Triple-Axis Alignment System

Recently, Delta posted two quotes from Poul Anderson's Three Hearts and Three Lions. Clearly, this is at least a large part of the inspiration for alignment as originally conceived in DnD.

I think, for my purpose, the most important line in what Delta quoted is, "Decent humanity would, on the other hand, always want to strengthen and extend Law, safety, predictability." That's the main problem I have with the traditional definitions of the Law-Chaos spectrum: when all the PCs, and just about everyone they meet that they aren't killing is too, what's really the point of saying they are Lawful? Categories only work if they provide useful distinctions.

So, while the original DnD Law-Chaos spectrum is cool, I think it might be best left in the inspirational material. (Then again, I might be missing something- I suspect not, though, since, from what I can tell from reading the blogs, alignment is something everyone deals with differently. This just happens to be the way I deal with alignment.) In my games, I instead use a triple-axis alignment system. It's based off of the 1e-3.5 double-axis alignment system, with another axis that resembles, but is certainly not identical to, the original Law-Chaos spectrum.
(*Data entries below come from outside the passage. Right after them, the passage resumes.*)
-- ==== Sys2Proof/Machine/Zones.lean ====
section
/-!
DEFINITION. The zone regulator's events (chapter 1): the adoption of zone entries and of the
schedule, the active band, the modes, the regulation pass, and the end of a bank release.
-/

namespace Sys2Proof.Machine

/-! ## Adoption of zone entries (R24, R25) -/

/-- The zone takes part in regulation again: REGULATE with I at 0 and no preset owed (R24). -/
def ZoneRec.restarted (r : ZoneRec) : ZoneRec := { r with mode := .regulate, i := 0, preset := false }

/-- A zone's record under a new entry, by what changed (R24). -/
def ZoneRec.adopt (r : ZoneRec) (entry : ZoneEntry) : ZoneRec :=
  let new := { r with entry, adoptPending := false }
  let new :=
    if r.entry.members ≠ entry.members ∨ r.entry.part ≠ entry.part then
      { new.restarted with satCount := 0 }
    else new
  if r.mode = .off ∧ entry.enabled then new.restarted else new

/-- Pending ZONES contents adopted for a zone: its slots are released, the entry taken, and the new
ladder claimed (R24, R25, R33, log entries 14 and 25). -/
def Event.adoptZone (e : Event) (z : Fin 8) : Event :=
  let r := e.st.zoneAt z
  if r.adoptPending && !r.doorHold && !e.st.sessionOn SegmentId.zones then
    let read := readZone (entryAt (e.st.agent.contents.get SegmentId.zones) z.val)
    let e := e.faults .tableInconsistent (failures z.val read.2)
    (e.map fun s => (s.releaseLadder z).setZone z (r.adopt read.1)).claimLadder z 0 read.1.ladder
  else e

/-! ## The schedule (R7 to R9) -/

/-- The plain lookup: the band that covers an outdoor value (R7). -/
def bandFor : List Band → Int → Option Nat
  | [], _ => none
  | [_], _ => some 0
  | b :: rest, to_ => if to_ < b.bound then some 0 else (bandFor rest to_).map (· + 1)

/-- Whether an active band moves: up past its own bound or down past the bound below it, by 100 (R8).
-/
def bandMoves (list : List Band) (k : Nat) (to_ : Int) : Bool :=
  let up :=
    k + 1 < list.length && ((list[k]?).any fun b => decide (b.bound + 100 ≤ to_))
  let down :=
    k ≠ 0 && ((list[k - 1]?).any fun b => decide (to_ ≤ b.bound - 100))
  up || down

/-- The active band after the evaluation of R8. -/
def ZoneRegulator.nextBand (x : ZoneRegulator) (to_ : Int) (unknown : Bool) : Option Nat :=
  match x.activeBand with
  | none => bandFor x.schedule to_
  | some k => if !unknown && bandMoves x.schedule k to_ then bandFor x.schedule to_ else some k

/-- The active band re-evaluated (R8). -/
def State.evaluateBand (s : State) : State :=
  { s with
    zone := { s.zone with
      activeBand := s.zone.nextBand s.sample.outdoor s.sample.outdoorUnknown } }

/-- The active band chosen again at the adoption of a list (R9, log entry 10). -/
def bandAtAdoption (list : List Band) (held : Option Nat) (to_ : Int) (unknown : Bool) : Option Nat :=
  if list.isEmpty then none
  else if unknown then held.map fun k => if k < list.length then k else list.length - 1
  else bandFor list to_

/-- Pending SCHEDULE contents adopted (R9). -/
def Event.adoptSchedule (e : Event) : Event :=
  if e.st.zone.schedulePending && !e.st.sessionOn SegmentId.schedule then
    let read := readSchedule (e.st.agent.contents.get SegmentId.schedule)
    (e.faults .tableInconsistent read.2.toList).map fun s =>
      { s with
        zone := { s.zone with
          schedule := read.1
          schedulePending := false
          activeBand :=
            bandAtAdoption read.1 s.zone.activeBand s.sample.outdoor s.sample.outdoorUnknown } }
  else e

/-! ## The pass (R10 to R19) -/

/-- What a pass reads from other blocks: the usable members with their weights, the base setpoint,
the offset and the outdoor value (R6). -/
structure PassInput where
  members : List (Int × Nat)
  base : Int
  offset : Int
  outdoor : Int
  deriving DecidableEq, Repr

/-- The value a member contributes, absent when it is not usable (R10, R11). -/
def State.memberValue (s : State) (m : Member) : Option (Int × Nat) :=
  if h : m.channel < 48 then (s.channelAt ⟨m.channel, h⟩).value.map fun v => (v, m.weight) else none

/-- The base setpoint of a zone (R7, R12). -/
def State.baseSetpoint (s : State) (z : Fin 8) : Int :=
  match s.zone.activeBand.bind (s.zone.schedule[·]?) with
  | some b => if z = 0 then b.cab else b.saloon
  | none => 2000

/-- The inputs of a zone's pass as they stand (R6). -/
def State.passInput (s : State) (z : Fin 8) : PassInput :=
  { members := (s.zoneAt z).entry.members.filterMap s.memberValue
    base := s.baseSetpoint z
    offset := s.setpointOffset z
    outdoor := s.sample.outdoor }

/-- Step 1: the weighted mean of the usable members (R11). -/
def measure (mode : Rounding) (members : List (Int × Nat)) : Option Int :=
  if members.isEmpty then none
  else
    some (mode.div ((members.map fun m => m.1 * (m.2 : Int)).sum) ((members.map Prod.snd).sum : Nat))

/-- Step 2: the setpoint (R12). -/
def ZoneRec.setpoint (r : ZoneRec) (z : Fin 8) (x : PassInput) : Int :=
  let bank : Int := if r.banking then r.entry.bankMargin else 0
  let boost : Int := if z = 0 ∧ r.boost then 300 else 0
  clamp (x.base + x.offset + bank + boost) r.entry.setMin r.entry.setMax

/-- The feedforward term F (R13). -/
def ZoneEntry.feedforward (e : ZoneEntry) (outdoor : Int) : Int :=
  clamp (e.rounding.div (e.kf * (e.tbal - outdoor)) 256) (-10000) 10000

/-- A hold of R15. -/
def ZoneRec.held (r : ZoneRec) (z : Fin 8) : Bool :=
  r.doorHold || (if z = 0 then r.heatMax else r.climateOff)

/-- The accumulator limited (R14, R17). -/
def clampI (i : Int) : Int := clamp i (-2560000) 2560000

/-- The sum U for an accumulator (R14, R15). -/
def ZoneRec.sum (r : ZoneRec) (p i : Int) : Int := p + r.entry.rounding.div i 256 + r.f + r.g

/-- A rejection of R15, for a candidate. -/
def ZoneRec.rejects (r : ZoneRec) (e u candidate : Int) : Bool :=
  (r.heatLimited && decide (0 < e)) || (r.coolLimited && decide (e < 0)) ||
    (decide (10000 < u) && decide (0 < e)) || (decide (u < -10000) && decide (e < 0)) ||
    (r.bankRelease && decide (candidate < r.i))

/-- The bumpless preset: made in a pass that owes one and is under no hold (R17). -/
def ZoneRec.presetI (r : ZoneRec) (z : Fin 8) (p : Int) : ZoneRec :=
  if r.preset ∧ !r.held z then
    { r with i := clampI ((r.lastD - p - r.f - r.g) * 256), preset := false }
  else r

/-- Step 10: the output D from U (R18). -/
def ZoneRec.output (r : ZoneRec) (z : Fin 8) (u : Int) : Int :=
  let d := clamp u (-10000) 10000
  let d := if d < 0 ∧ (!r.entry.cool ∨ r.mode = .fallback ∨ r.bankRelease) then 0 else d
  if z = 0 then
    let d := if r.floor then max d 6000 else d
    if r.heatMax then 10000 else d
  else if r.climateOff then 0
  else d

/-- Step 11: the saturation pass count (R19). -/
def nextSatCount (u : Int) (count : Nat) : Nat :=
  if 10000 < u.natAbs then min (count + 1) 1200 else 0

/-- Steps 10 and 11 from the U that stands (R18, R19). -/
def ZoneRec.conclude (r : ZoneRec) (z : Fin 8) (u : Int) : ZoneRec :=
  { r with d := r.output z u, satCount := nextSatCount u r.satCount }

/-- A pass in REGULATE from the error on (R13 to R15, R17). -/
def ZoneRec.regulate (r : ZoneRec) (z : Fin 8) (err : Int) : ZoneRec :=
  let p := r.entry.rounding.div (r.entry.kp * err) 256
  let r := ({ r with e := some err, p := some p }).presetI z p
  let candidate := clampI (r.i + r.entry.ki * err)
  let u := r.sum p candidate
  if r.held z || r.rejects err u candidate then r.conclude z (r.sum p r.i)
  else { r with i := candidate }.conclude z u

/-- The mode after the table of R10, for an enabled entry. -/
def ZoneRec.nextMode (r : ZoneRec) (usable : Bool) : ZoneRec :=
  match r.mode, usable with
  | .off, true => { r with mode := .regulate, i := 0 }
  | .off, false => { r with mode := .fallback, i := 0, preset := false }
  | .regulate, true => r
  | .regulate, false => { r with mode := .fallback, preset := false }
  | .fallback, true => { r with mode := .regulate, preset := true }
  | .fallback, false => r

/-- The pass of an OFF zone (R26). -/
def ZoneRec.offPass (r : ZoneRec) : ZoneRec :=
  { r with
    mode := .off
    tm := none
    e := none
    p := none
    i := 0
    d := 0
    preset := false
    satCount := 0 }

/-- A pass of a zone, after adoption and the band evaluation (R10 to R19, R26). -/
def ZoneRec.pass (r : ZoneRec) (z : Fin 8) (x : PassInput) : ZoneRec :=
  if !r.entry.enabled then r.offPass
  else
    let tm := measure r.entry.rounding x.members
    let r := r.nextMode tm.isSome
    let r := { r with tm, ts := r.setpoint z x, f := r.entry.feedforward x.outdoor }
    match tm with
    | some t => r.regulate z (clamp (r.ts - t) (-2000) 2000)
    | none =>
      { r with e := none, p := none }.conclude z (r.f + r.g + (r.entry.fallbackBias : Int))

/-! ## The commands -/

/-- The hand-off that ends a pass: last D takes D, the timer is restarted, and the first hand-off
after reset ends the start-up hold (R5, R20, R28, log entry 22). -/
def Event.endPass (e : Event) (z : Fin 8) : Event :=
  let r := e.st.zoneAt z
  let ended := e.st.actuator.startHold
  let e := e.map fun s =>
    { s.setZone z
        { r with lastD := r.d, passTimer := s.timer (100 * r.entry.passPeriod) } with
      actuator := { s.actuator with startHold := false } }
  { e.handOff z with holdEnded := ended }

/-- The steps of a zone's pass (R5, R8 to R20, R24). The dampers follow a pass that changes the
active band or adopts the schedule (R42). -/
def Event.pass (e : Event) (z : Fin 8) : Event :=
  let before := e.st.zone
  let e := ((e.adoptZone z).adoptSchedule).map State.evaluateBand
  let e := e.map fun s => s.setZone z ((s.zoneAt z).pass z (s.passInput z))
  let e := e.endPass z
  if e.st.zone.activeBand ≠ before.activeBand ∨
      (before.schedulePending ∧ !e.st.zone.schedulePending) then
    e.putDampers fun _ => true
  else e

/-- ZONE_PASS (R5). -/
def execZonePass (z : Fin 8) (s : State) : Answer :=
  onExpiry s (s.zoneAt z).passTimer fun s => ((Event.of s).pass z).finish

/-- BANK_RELEASE_EXPIRY: the zone clears bank release (R22). -/
def execBankReleaseExpiry (z : Fin 8) (s : State) : Answer :=
  onExpiry s (s.zoneAt z).bankTimer fun s =>
    s.setZone z { s.zoneAt z with bankRelease := false, bankTimer := none }

end Sys2Proof.Machine
end

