-- ==== Sys2Proof/Safety.lean ====
section
/-!
DEFINITION. The terms that claims use: the parts of the state and what it means to leave one alone, what
an event raises, records and ends, safe runs, and the invariants of a reachable state.
-/

namespace Sys2Proof.Machine

/-! ## Parts of the state -/

/-- The parts a claim speaks of. `zones` is the zone records without the two limited flags, which are
`limits`; `supply` is the supply and budget unit without the request and grant tables, which are
`rows`. -/
inductive Part where
  | commands
  | pins
  | clock
  | node
  | received
  | silence
  | vehicleLine
  | plantLine
  | streams
  | defaults
  | handed
  | channels
  | zones
  | limits
  | schedule
  | slots
  | sections
  | hold
  | loads
  | supply
  | rows
  | doors
  | panels
  | overrides
  | notices
  | agent
  deriving DecidableEq, Repr

/-- A zone record without its limited flags. -/
def ZoneRec.unlimited (r : ZoneRec) : ZoneRec := { r with heatLimited := false, coolLimited := false }

/-- Two states agree in a part. -/
def Part.same (s t : State) : Part → Prop
  | .commands => t.pending = s.pending
  | .pins => t.pins = s.pins
  | .clock => t.partTime = s.partTime
  | .node => t.path.node = s.path.node
  | .received => t.path.vehicleRx = s.path.vehicleRx ∧ t.path.plantRx = s.path.plantRx
  | .silence => t.path.plantSilence = s.path.plantSilence ∧ t.path.plantSilent = s.path.plantSilent
  | .vehicleLine => t.path.vehicleTx = s.path.vehicleTx ∧ t.path.vehicleQueue = s.path.vehicleQueue
  | .plantLine =>
    t.path.plantTx = s.path.plantTx ∧ t.path.forwardQueue = s.path.forwardQueue ∧
      t.path.commandSet = s.path.commandSet ∧ t.path.runCount = s.path.runCount
  | .streams => t.classifier.table = s.classifier.table
  | .defaults => t.classifier.port = s.classifier.port
  | .handed => t.classifier.handed = s.classifier.handed
  | .channels => t.sample = s.sample
  | .zones => ∀ z, (t.zoneAt z).unlimited = (s.zoneAt z).unlimited
  | .limits =>
    ∀ z, (t.zoneAt z).heatLimited = (s.zoneAt z).heatLimited ∧
      (t.zoneAt z).coolLimited = (s.zoneAt z).coolLimited
  | .schedule =>
    t.zone.schedule = s.zone.schedule ∧ t.zone.schedulePending = s.zone.schedulePending ∧
      t.zone.activeBand = s.zone.activeBand
  | .slots => t.actuator.slots = s.actuator.slots
  | .sections => t.actuator.sections = s.actuator.sections
  | .hold => t.actuator.startHold = s.actuator.startHold
  | .loads => t.actuator.loadsPending = s.actuator.loadsPending
  | .supply => { t.budget with rows := s.budget.rows } = s.budget
  | .rows => t.budget.rows = s.budget.rows
  | .doors => t.door = s.door
  | .panels => t.glazing = s.glazing
  | .overrides => t.override = s.override
  | .notices => t.notice = s.notice
  | .agent => t.agent = s.agent

/-- Two states agree in every part but the listed ones. -/
def AgreeExcept (touched : List Part) (s t : State) : Prop :=
  ∀ p : Part, p ∉ touched → p.same s t

/-! ## What an event does -/

/-- The part time of the event in which a running timer expires: its moment where that lies ahead, and
the present one where it is past (log entry 1). -/
def State.moment (s : State) (at_ : PartTime) : PartTime :=
  s.partTime + BitVec.ofNat 32 (s.remaining at_)

/-- The frames of the vehicle port on their way out: the one in transmission, then those waiting. -/
def FramePath.outgoing (p : FramePath) : List VehicleFrame := p.vehicleTx.toList ++ p.vehicleQueue

/-- What an event that changes no load may touch. -/
abbrev quietParts : List Part := [.vehicleLine, .plantLine, .notices]
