-- ==== Sys2Proof/Certificates/Slice0/Obligations.lean ====
section
/-!
DEFINITION. The statements for the provers, in the order of the commands. A statement about a command
has as its conclusion that the command answers a next state, with what that state holds and a frame.
The frame of a command that is no expiry compares with `s.taken c`, the state in which the event that
was handed on has been taken; the frame of an expiry compares with `s.atExpiry t` (log entries 1, 2).
-/

open Sys2Proof Sys2Proof.Machine

/-! ## Arithmetic and frames -/

/-- R1: the four rounding words, the two rounding modes and clamp. -/
def Obligations.RoundingWords : Prop :=
  (∀ n d : Int, 0 < d →
    ((divTowardZero n d * d).natAbs ≤ n.natAbs ∧ n.natAbs < (divTowardZero n d * d).natAbs + d.natAbs ∧
      0 ≤ divTowardZero n d * n) ∧
    (2 * (n - divNearest n d * d).natAbs ≤ d.natAbs ∧
      (2 * (n - divNearest n d * d).natAbs = d.natAbs → n.natAbs < (divNearest n d * d).natAbs)) ∧
    (divFloor n d * d ≤ n ∧ n < (divFloor n d + 1) * d) ∧
    ((divCeil n d - 1) * d < n ∧ n ≤ divCeil n d * d)) ∧
  (∀ n d : Int, Rounding.chop.div n d = divTowardZero n d ∧
    Rounding.nearest.div n d = divNearest n d) ∧
  (∀ x lo hi : Int, lo ≤ hi →
    (x < lo → clamp x lo hi = lo) ∧ (lo ≤ x → x ≤ hi → clamp x lo hi = x) ∧
      (hi < x → clamp x lo hi = hi))

/-- A frame with a right check and at most 14 payload bytes is received as it was sent (R143, R144,
R192); that the ignored header bits are kept is the model's reading (log entry 15). -/
def Obligations.FrameRoundTrip : Prop :=
  ∀ f : Frame, f.payload.length ≤ 14 → f.check = checkOf (headerBytes f ++ f.payload) →
    parseFrame (frameBytes f) = some f

/-! ## Steps -/

/-- A step takes the command at the front of the queue and answers what `exec` answers for it with the
queue's rest. -/
def Obligations.StepTakesTheFront : Prop :=
  ∀ (c : Instr) (rest : List Instr) (s : State), s.pending = c :: rest →
    step s = exec c { s with pending := rest }

/-- With no command waiting, a running controller takes the oldest handed event, else a due expiry,
else lets a millisecond pass; one that does not run stands still (the model's choice, log entries 1
to 3). -/
def Obligations.StepOnAnEmptyQueue : Prop :=
  ∀ s : State, s.pending = [] →
    (s.running = false → step s = .next s) ∧
    (∀ h rest, s.running = true → s.classifier.handed = h :: rest → step s = exec h.event s) ∧
    (∀ x, s.running = true → s.classifier.handed = [] → s.timers.find? (fun x => s.due x.1) = some x →
      step s = exec x.2 s) ∧
    (s.running = true → s.classifier.handed = [] → (∀ x ∈ s.timers, s.due x.1 = false) →
      step s = .next { s with partTime := s.partTime + 1 })

/-- Every command answers a next state in every state, every step is safe, and a command leaves the
commands that wait as they are (the model's choice of a queue, log entry 2). -/
def Obligations.EveryCommandAnswers : Prop :=
  (∀ (c : Instr) (s : State), ∃ t, exec c s = .next t ∧ t.pending = s.pending) ∧ ∀ s, Safe s

/-- While the supply is down or the reset input is held, no command but the four of the pins and the
completion of a running store operation changes anything (R188, log entry 3). -/
def Obligations.InertWithoutSupply : Prop :=
  ∀ (c : Instr) (s : State), s.running = false → c ≠ .storeCompletion →
    (∀ straps, c ≠ .powerOn straps) → (∀ straps, c ≠ .lineReset straps) → c ≠ .supplyDown →
    c ≠ .resetInputHeld → exec c s = .next s

/-! ## Resets -/

/-- SUPPLY_DOWN and RESET_INPUT_HELD make the controller inert (R188). That what is in transmission is
cut off at once, with everything else as it was, and that LINE_RESET without supply is no reset, is the
model's reading (log entry 3). -/
def Obligations.PinsGoDown : Prop :=
  ∀ s : State,
    (∃ t, exec .supplyDown s = .next t ∧ t.running = false ∧
      t.pins = { s.pins with supplyUp := false } ∧
      t.path = { s.path with vehicleTx := none, plantTx := none } ∧
      AgreeExcept [.pins, .vehicleLine, .plantLine] s t) ∧
    (∃ t, exec .resetInputHeld s = .next t ∧ t.running = false ∧
      t.pins = { s.pins with resetHeld := true } ∧
      t.path = { s.path with vehicleTx := none, plantTx := none } ∧
      AgreeExcept [.pins, .vehicleLine, .plantLine] s t) ∧
    (s.pins.supplyUp = false → ∀ straps,
      exec (.lineReset straps) s = .next { s with pins := { s.pins with resetHeld := false, straps } })

/-- Every reset has each owner adopt the contents of its segment, with the ladders claimed in ascending zone
order, and leaves the zone, channel, door, panel and override records, the slots, the sections, the
compressors, the supply record and the frame path at their reset values, with a command of level 0 for every
slot in use (R4, R5, R28, R33, R36, R53, R65, R77, R92, R109, R128, R139, R147, R188). The model's readings
in it: the ladder of a disabled zone claims its slots too, so `State.firstClaim` counts it (log entry 25);
the bounds of an unused channel are adopted as they stand (log entry 8), the schedule is cut by its last bound
too (log entry 9), and stream numbers of LOADS and STREAMS are limited or cut to 12 bits (log entry 18); those
commands carry the sequence 1 (log entry 26); and none is sent while the reset input is held (R188, log entry
3). -/
def Obligations.ResetSetsTheRecords : Prop :=
  ∀ s : State, AfterReset s fun _ t =>
    t.partTime = 0 ∧ t.resetAdopted ∧
    t.budget.entry = (readSupply (entryAt (t.agent.contents.get SegmentId.supply) 0)).1 ∧
      t.budget.state = .start ∧ t.budget.heldVoltage = 0 ∧ t.budget.heldAllowance = 0 ∧
      t.budget.heldSurplus = 0 ∧ t.budget.banking = false ∧ t.budget.ramp = none ∧
      t.budget.settleTimer = none ∧ t.budget.gapTimer = none ∧ t.budget.lineBudget = 0 ∧
      t.budget.batteryBudget = t.budget.entry.battery ∧
      t.budget.periodTimer = some (t.partTime + 250) ∧
      (∀ i, t.rowAt i = { request := 0, cls := 3, grant := 0, limited := false }) ∧
    (∀ z, (t.zoneAt z).mode = (if (t.zoneAt z).entry.enabled then .regulate else .off) ∧
      (t.zoneAt z).tm = none ∧ (t.zoneAt z).ts = 2000 ∧ (t.zoneAt z).e = none ∧
      (t.zoneAt z).p = none ∧ (t.zoneAt z).f = 0 ∧ (t.zoneAt z).g = 0 ∧ (t.zoneAt z).i = 0 ∧
      (t.zoneAt z).d = 0 ∧ (t.zoneAt z).lastD = 0 ∧ (t.zoneAt z).preset = false ∧
      (t.zoneAt z).doorHold = false ∧ (t.zoneAt z).heatLimited = false ∧
      (t.zoneAt z).coolLimited = false ∧ (t.zoneAt z).banking = false ∧
      (t.zoneAt z).bankRelease = false ∧ (t.zoneAt z).bankTimer = none ∧
      (t.zoneAt z).boost = false ∧ (t.zoneAt z).floor = false ∧ (t.zoneAt z).heatMax = false ∧
      (t.zoneAt z).climateOff = false ∧ (t.zoneAt z).satCount = 0 ∧
      (t.zoneAt z).passTimer = t.timer (3000 + 100 * z.val)) ∧
    (∀ c, (t.channelAt c).quality = .absent ∧ (t.channelAt c).held = none ∧
      (t.channelAt c).forced = none ∧ (t.channelAt c).slewing = false ∧
      (t.channelAt c).plausibleCount = 0 ∧ (t.channelAt c).staleTimer = none) ∧
    t.sample.outdoor = t.budget.entry.outdoorFallback ∧ t.sample.outdoorUnknown = true ∧
    t.sample.outdoorExisted = false ∧
    (∀ i, (t.slotAt i).state = (if (t.slotAt i).entry.isSome then .ok else .unbound) ∧
      (t.slotAt i).manual = false ∧ (t.slotAt i).commanded = 0 ∧ (t.slotAt i).echoed = none ∧
      (t.slotAt i).mismatch = 0 ∧ (t.slotAt i).asks = noAsks) ∧
    t.actuator.startHold = true ∧
    (∀ x r, (t.sectionAt x).compressor = some r →
      r.state = .offLocked ∧ r.lock = .long ∧ r.minRunTimer = none ∧
        r.lockTimer = t.timer (1000 * t.budget.entry.longLock)) ∧
    (∀ d, (t.doorAt d).recorded = .closed ∧ (t.doorAt d).stale = false ∧
      (t.doorAt d).openTime = 0 ∧ (t.doorAt d).rampSeen = false ∧ (t.doorAt d).longOpen = false ∧
      (t.doorAt d).dose = 0 ∧ (t.doorAt d).holding = false ∧
      (t.doorAt d).stepTimer = t.timer 500) ∧
    (∀ z, t.holdOverAt z = none) ∧
    (∀ p, (t.panelAt p).state = (if (t.panelAt p).entry.enabled then .watch else .off) ∧
      (t.panelAt p).origin = none ∧ (t.panelAt p).escalateTimer = none ∧
      (t.panelAt p).runOnTimer = none ∧ (t.panelAt p).evalTimer = t.timer (3500 + 100 * p.val)) ∧
    t.override = { entries := [], revision := 0, lastResult := .none, statusSequence := 0,
                   statusTimer := t.timer 5000 } ∧
    t.path.vehicleRx = [] ∧ t.path.plantRx = [] ∧ t.path.forwardQueue = [] ∧
    t.path.plantSilent = false ∧ t.path.plantSilence = t.timer 1000 ∧ t.resetCommanded ∧
    ∀ x ∈ t.classifier.table, x.lastSequence = none ∧ x.freshness = none

/-- What each kind of reset restores or keeps, the cause it records, the agent's other values, and the
notice unit with the NOTICE frames of the reset event (R166, R167, R174, R177, R188, R189). A POWER_ON or
LINE reset empties the fault record, and a fault that the adoption finds is in it then; FAULT_RECORDED is
raised exactly where the event captures a fault. The model's readings in it: the ladders of disabled zones
claim their slots, so a slot that one of them shares is a fault of the adoption (`cleanContents`, log entry
25); the bounds of an unused channel are not checked (log entry 8), and the bound of the last band is (log
entry 9); the bytes of the default contents (log entry 4); a store never written counts as a failed check (log
entry 33), and a store operation cut off earlier still does (log entry 20); and a reset while the reset input
is held sends no frame (log entry 3). -/
def Obligations.ResetKinds : Prop :=
  ∀ s : State, AfterReset s fun cause t =>
    t.agent.cause = cause ∧ t.agent.session = none ∧ t.agent.storeOp = none ∧
    t.agent.service = none ∧ t.agent.restartPending = false ∧ t.noticesReset ∧
    (cause = .restart →
      t.agent.contents = s.agent.contents ∧ t.agent.modified = s.agent.modified ∧
        t.agent.stored = s.agent.stored ∧
        (s.notice.record = none → t.recordReset ∧
          t.notice.raw .faultRecorded = decide (t.notice.record ≠ none)) ∧
        ∀ r, s.notice.record = some r → t.notice.raw .faultRecorded = false ∧
          (cleanContents t.agent.contents → t.notice.record = some r) ∧
          (¬ cleanContents t.agent.contents → t.notice.record = some { r with further := true })) ∧
    (cause ≠ .restart →
      (∀ contents, s.agent.stored = .whole contents → s.agent.storeOp = none →
        t.agent.contents = contents ∧ t.agent.modified = 0 ∧ t.recordReset ∧
          t.notice.raw .faultRecorded = decide (t.notice.record ≠ none)) ∧
      ((∀ contents, s.agent.stored ≠ .whole contents) ∨ s.agent.storeOp ≠ none →
        t.agent.contents = defaultContents ∧ t.agent.modified = BitVec.allOnes 11 ∧
          t.notice.record =
            some { code := .storeCheck, index := 0, time := 0, supply := .start, further := false } ∧
          t.notice.raw .faultRecorded = true))

/-! ## The frame path -/

/-- FRAME_RECEPTION. A malformed frame is discarded and FRAME_ERROR raised (R144). A well-formed frame
joins the port's queue while fewer than 16 frames wait, and is discarded with PORT_OVERRUN otherwise;
on the plant port it ends PLANT_SILENT and restarts the silence timer either way (R145, R146). -/
def Obligations.FramesAreReceived : Prop :=
  ∀ (port : Port) (bytes : List Byte) (s : State), s.running = true →
    (parseFrame bytes = none →
      ∃ t, exec (.frameReception port bytes) s = .next t ∧ s.raises t .frameError ∧
        AgreeExcept quietParts s t) ∧
    ∀ f, parseFrame bytes = some f →
      ∃ t, exec (.frameReception port bytes) s = .next t ∧
        ((s.path.received port).length < 16 →
          t.path.received port = s.path.received port ++ [f]) ∧
        (16 ≤ (s.path.received port).length →
          t.path.received port = s.path.received port ∧ s.raises t .portOverrun) ∧
        (∀ other, other ≠ port → t.path.received other = s.path.received other) ∧
        (port = .plant → t.path.plantSilent = false ∧ t.path.plantSilence = s.timer 1000) ∧
        (port = .vehicle → t.path.plantSilent = s.path.plantSilent ∧
          t.path.plantSilence = s.path.plantSilence) ∧
        AgreeExcept ([.received, .silence] ++ quietParts) s t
I'm not going to include the write-ups of the Law-Chaos and Good-Evil spectrums that I included in my players' handbooklets that I typed up, partly because they are long and everyone is probably already familiar with them, and partly because I'm not sure, technically, about the rights to everything in them. I borrowed some from the 3.5 SRD and am also pretty sure that I got some inspiration from ChicagoWiz, but I don't know just which parts, and I don't know the particular blog post, so it's safer if I keep that offline. I call this third spectrum of alignment the "Civilization-Barbarism" spectrum. Here's what I included in my handbooklet:
The Civilization-Barbarism axis concerns the way a character views the spread of large nations and the homogenization of culture and progression of science that comes with it. A Civilized character will view the expansion of great civilizations to be bringing light to dark places, making the world safer and advancing progress. He will value cosmopolitanism and science and will make sacrifices to bring other places within the influence of his civilization or just civilization in general. A Neutral character may not care about such things as progress or the destruction of old ways, or he may see both good and bad in the growth of great civilizations. A Barbaric character views the growth of nations and civilizations to be a destructive influence, destroying the sacred traditions passed down for generations and forcing all in its wake to adopt the soulless ways of life of the conqueror, or else become extinct. A Barbaric character will fight against the imposition of a dominant culture upon others of different cultures and will work towards the preservation of diverse races and ways of life, whether his own or others'.
A good test to see where your character falls on the Civilization-Barbarism axis is to imagine that your character is leading a squad of crack fighting men through a forest when they come upon a battle between the Imperial Guard and some nomadic tribesmen. If your character sides with the Imperial Guard, your character is Civilized. If your character sides with the nomadic tribesmen, your character is Barbaric. If your character sides with neither side, your character is Neutral.
How do you use alignment in your games? Is my triple-axis alignment system too complicated, do you think? Is there something I'm missing that is causing me to abandon the original Law-Chaos spectrum?

1 comment:

  1. Great idea. This reminds me of Fafhrd's fascination with the idea of civilization in the Lankhmar stories. Very apropos for sword & sorcery genre RPGs.